■ WORK TO COMPLETE:
Lines from the top of the listing down to the one with "event of the", inclusive, are to be copied exactly.

((

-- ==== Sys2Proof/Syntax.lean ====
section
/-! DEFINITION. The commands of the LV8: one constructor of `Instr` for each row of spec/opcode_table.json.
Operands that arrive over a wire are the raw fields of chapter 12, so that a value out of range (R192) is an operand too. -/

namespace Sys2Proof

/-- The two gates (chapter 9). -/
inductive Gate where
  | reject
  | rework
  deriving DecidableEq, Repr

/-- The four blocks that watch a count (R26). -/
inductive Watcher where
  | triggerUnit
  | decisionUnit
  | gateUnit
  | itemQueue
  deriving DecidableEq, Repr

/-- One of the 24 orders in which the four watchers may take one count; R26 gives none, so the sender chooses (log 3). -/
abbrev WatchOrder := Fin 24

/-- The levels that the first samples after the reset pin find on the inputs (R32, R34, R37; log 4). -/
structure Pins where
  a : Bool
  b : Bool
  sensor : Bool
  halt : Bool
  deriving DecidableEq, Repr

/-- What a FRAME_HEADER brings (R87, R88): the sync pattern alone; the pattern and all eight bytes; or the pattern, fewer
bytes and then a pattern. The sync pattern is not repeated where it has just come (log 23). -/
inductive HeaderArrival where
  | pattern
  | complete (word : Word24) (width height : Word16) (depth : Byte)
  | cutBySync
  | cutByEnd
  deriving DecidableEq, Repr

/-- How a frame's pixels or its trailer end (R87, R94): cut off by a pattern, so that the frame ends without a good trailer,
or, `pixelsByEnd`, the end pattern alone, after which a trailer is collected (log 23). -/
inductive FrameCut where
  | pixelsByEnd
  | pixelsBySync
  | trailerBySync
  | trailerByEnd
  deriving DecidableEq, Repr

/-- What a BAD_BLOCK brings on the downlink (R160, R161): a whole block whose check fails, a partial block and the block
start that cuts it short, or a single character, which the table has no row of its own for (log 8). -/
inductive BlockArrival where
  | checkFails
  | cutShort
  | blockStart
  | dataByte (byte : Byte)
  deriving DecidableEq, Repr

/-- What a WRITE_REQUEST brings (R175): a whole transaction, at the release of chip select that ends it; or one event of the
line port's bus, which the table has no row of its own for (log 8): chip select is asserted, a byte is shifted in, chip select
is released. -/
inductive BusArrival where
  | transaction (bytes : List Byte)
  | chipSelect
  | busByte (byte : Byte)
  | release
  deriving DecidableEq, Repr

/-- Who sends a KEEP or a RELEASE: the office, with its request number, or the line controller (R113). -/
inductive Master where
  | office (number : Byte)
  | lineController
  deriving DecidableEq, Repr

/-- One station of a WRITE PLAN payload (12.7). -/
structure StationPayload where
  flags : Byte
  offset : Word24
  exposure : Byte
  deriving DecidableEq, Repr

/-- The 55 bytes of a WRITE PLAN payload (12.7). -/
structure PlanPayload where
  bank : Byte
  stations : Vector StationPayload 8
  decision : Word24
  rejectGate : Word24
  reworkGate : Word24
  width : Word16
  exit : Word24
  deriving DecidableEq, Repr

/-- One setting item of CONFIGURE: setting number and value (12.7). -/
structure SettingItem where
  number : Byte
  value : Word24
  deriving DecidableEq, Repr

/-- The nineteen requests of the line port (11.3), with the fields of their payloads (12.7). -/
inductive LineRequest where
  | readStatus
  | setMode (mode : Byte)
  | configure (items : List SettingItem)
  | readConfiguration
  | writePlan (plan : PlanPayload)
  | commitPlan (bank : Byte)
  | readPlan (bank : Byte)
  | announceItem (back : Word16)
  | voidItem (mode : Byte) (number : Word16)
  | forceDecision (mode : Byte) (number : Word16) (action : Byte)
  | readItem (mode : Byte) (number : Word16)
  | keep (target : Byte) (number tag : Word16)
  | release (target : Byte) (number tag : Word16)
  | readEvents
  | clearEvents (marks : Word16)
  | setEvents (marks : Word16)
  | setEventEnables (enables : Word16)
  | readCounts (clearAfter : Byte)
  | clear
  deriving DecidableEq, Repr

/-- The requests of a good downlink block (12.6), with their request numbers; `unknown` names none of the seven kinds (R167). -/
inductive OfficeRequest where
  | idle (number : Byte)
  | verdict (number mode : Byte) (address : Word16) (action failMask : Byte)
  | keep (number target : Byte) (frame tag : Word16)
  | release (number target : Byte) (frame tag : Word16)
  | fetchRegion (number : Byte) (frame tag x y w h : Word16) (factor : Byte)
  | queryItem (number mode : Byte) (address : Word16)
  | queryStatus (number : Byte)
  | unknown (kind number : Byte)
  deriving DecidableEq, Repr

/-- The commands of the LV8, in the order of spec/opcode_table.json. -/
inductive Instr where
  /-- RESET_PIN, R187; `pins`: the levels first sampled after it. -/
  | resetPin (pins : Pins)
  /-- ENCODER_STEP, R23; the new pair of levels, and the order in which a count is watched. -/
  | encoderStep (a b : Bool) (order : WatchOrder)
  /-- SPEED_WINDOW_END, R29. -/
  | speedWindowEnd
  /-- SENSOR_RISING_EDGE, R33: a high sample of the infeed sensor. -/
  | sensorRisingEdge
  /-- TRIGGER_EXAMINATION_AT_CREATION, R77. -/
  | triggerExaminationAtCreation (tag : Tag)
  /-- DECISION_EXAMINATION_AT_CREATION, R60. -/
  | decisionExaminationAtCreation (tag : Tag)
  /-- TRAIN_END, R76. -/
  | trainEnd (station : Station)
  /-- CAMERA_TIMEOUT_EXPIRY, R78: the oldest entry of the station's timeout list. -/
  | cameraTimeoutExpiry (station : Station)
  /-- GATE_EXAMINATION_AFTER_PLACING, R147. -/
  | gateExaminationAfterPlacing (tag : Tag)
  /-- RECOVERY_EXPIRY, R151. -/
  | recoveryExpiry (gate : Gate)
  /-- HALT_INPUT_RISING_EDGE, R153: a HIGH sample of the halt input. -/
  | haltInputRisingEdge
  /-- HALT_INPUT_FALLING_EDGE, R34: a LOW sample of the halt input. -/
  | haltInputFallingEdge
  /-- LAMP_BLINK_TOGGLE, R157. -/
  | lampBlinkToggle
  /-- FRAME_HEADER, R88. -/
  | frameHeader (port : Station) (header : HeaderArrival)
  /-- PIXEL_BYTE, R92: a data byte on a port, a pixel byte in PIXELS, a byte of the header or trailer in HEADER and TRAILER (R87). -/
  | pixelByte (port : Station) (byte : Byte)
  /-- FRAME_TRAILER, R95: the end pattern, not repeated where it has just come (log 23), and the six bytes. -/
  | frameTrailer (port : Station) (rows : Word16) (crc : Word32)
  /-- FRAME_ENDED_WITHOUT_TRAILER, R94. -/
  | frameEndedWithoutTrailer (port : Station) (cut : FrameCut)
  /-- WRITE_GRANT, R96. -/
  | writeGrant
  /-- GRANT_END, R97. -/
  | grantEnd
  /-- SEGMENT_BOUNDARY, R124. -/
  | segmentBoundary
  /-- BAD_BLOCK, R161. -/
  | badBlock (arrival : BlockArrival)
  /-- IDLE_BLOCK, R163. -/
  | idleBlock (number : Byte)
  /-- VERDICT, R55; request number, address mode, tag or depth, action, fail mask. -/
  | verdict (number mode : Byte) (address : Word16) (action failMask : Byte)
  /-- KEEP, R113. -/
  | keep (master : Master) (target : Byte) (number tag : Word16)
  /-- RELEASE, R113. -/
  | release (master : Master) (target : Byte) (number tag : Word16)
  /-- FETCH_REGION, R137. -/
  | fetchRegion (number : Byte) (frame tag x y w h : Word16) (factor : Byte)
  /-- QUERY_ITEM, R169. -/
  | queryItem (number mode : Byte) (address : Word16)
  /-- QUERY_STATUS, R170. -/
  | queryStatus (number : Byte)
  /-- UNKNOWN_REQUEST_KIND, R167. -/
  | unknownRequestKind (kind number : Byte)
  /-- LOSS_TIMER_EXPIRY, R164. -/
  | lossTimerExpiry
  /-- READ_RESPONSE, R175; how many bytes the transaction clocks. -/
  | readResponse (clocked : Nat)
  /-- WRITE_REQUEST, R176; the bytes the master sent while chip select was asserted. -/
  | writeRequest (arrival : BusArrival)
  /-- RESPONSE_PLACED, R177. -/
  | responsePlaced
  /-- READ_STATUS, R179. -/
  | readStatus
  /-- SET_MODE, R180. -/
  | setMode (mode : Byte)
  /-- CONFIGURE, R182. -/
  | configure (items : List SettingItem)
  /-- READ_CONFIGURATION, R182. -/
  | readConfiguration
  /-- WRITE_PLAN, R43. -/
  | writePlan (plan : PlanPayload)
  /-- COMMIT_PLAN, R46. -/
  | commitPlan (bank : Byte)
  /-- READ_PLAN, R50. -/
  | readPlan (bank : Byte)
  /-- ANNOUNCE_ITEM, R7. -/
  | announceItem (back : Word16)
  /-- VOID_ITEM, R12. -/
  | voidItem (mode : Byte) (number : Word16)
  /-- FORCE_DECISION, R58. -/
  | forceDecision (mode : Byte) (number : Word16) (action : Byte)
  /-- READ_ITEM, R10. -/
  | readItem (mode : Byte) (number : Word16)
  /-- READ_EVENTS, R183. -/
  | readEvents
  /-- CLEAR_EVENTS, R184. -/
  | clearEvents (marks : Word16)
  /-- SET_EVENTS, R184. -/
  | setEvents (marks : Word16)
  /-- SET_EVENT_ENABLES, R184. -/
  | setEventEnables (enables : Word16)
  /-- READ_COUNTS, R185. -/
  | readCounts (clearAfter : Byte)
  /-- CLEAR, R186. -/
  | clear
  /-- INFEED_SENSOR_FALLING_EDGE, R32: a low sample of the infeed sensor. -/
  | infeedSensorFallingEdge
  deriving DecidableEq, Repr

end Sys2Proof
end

))

■ SOLUTION FOR THIS TASK:
-- ==== Sys2Proof/Syntax.lean ====
section
/-! DEFINITION. The commands of the LV8: one constructor of `Instr` for each row of spec/opcode_table.json.
Operands that arrive over a wire are the raw fields of chapter 12, so that a value out of range (R192) is an operand too. -/

namespace Sys2Proof

/-- The two gates (chapter 9). -/
inductive Gate where
  | reject
  | rework
  deriving DecidableEq, Repr

/-- The four blocks that watch a count (R26). -/
inductive Watcher where
  | triggerUnit
  | decisionUnit
  | gateUnit
  | itemQueue
  deriving DecidableEq, Repr

/-- One of the 24 orders in which the four watchers may take one count; R26 gives none, so the sender chooses (log 3). -/
abbrev WatchOrder := Fin 24

/-- The levels that the first samples after the reset pin find on the inputs (R32, R34, R37; log 4). -/
structure Pins where
  a : Bool
  b : Bool
  sensor : Bool
  halt : Bool
  deriving DecidableEq, Repr

/-- What a FRAME_HEADER brings (R87, R88): the sync pattern alone; the pattern and all eight bytes; or the pattern, fewer
bytes and then a pattern. The sync pattern is not repeated where it has just come (log 23). -/
inductive HeaderArrival where
  | pattern
  | complete (word : Word24) (width height : Word16) (depth : Byte)
  | cutBySync
  | cutByEnd
  deriving DecidableEq, Repr

/-- How a frame's pixels or its trailer end (R87, R94): cut off by a pattern, so that the frame ends without a good trailer,
or, `pixelsByEnd`, the end pattern alone, after which a trailer is collected (log 23). -/
inductive FrameCut where
  | pixelsByEnd
  | pixelsBySync
  | trailerBySync
  | trailerByEnd
  deriving DecidableEq, Repr

/-- What a BAD_BLOCK brings on the downlink (R160, R161): a whole block whose check fails, a partial block and the block
start that cuts it short, or a single character, which the table has no row of its own for (log 8). -/
inductive BlockArrival where
  | checkFails
  | cutShort
  | blockStart
  | dataByte (byte : Byte)
  deriving DecidableEq, Repr

/-- What a WRITE_REQUEST brings (R175): a whole transaction, at the release of chip select that ends it; or one event of the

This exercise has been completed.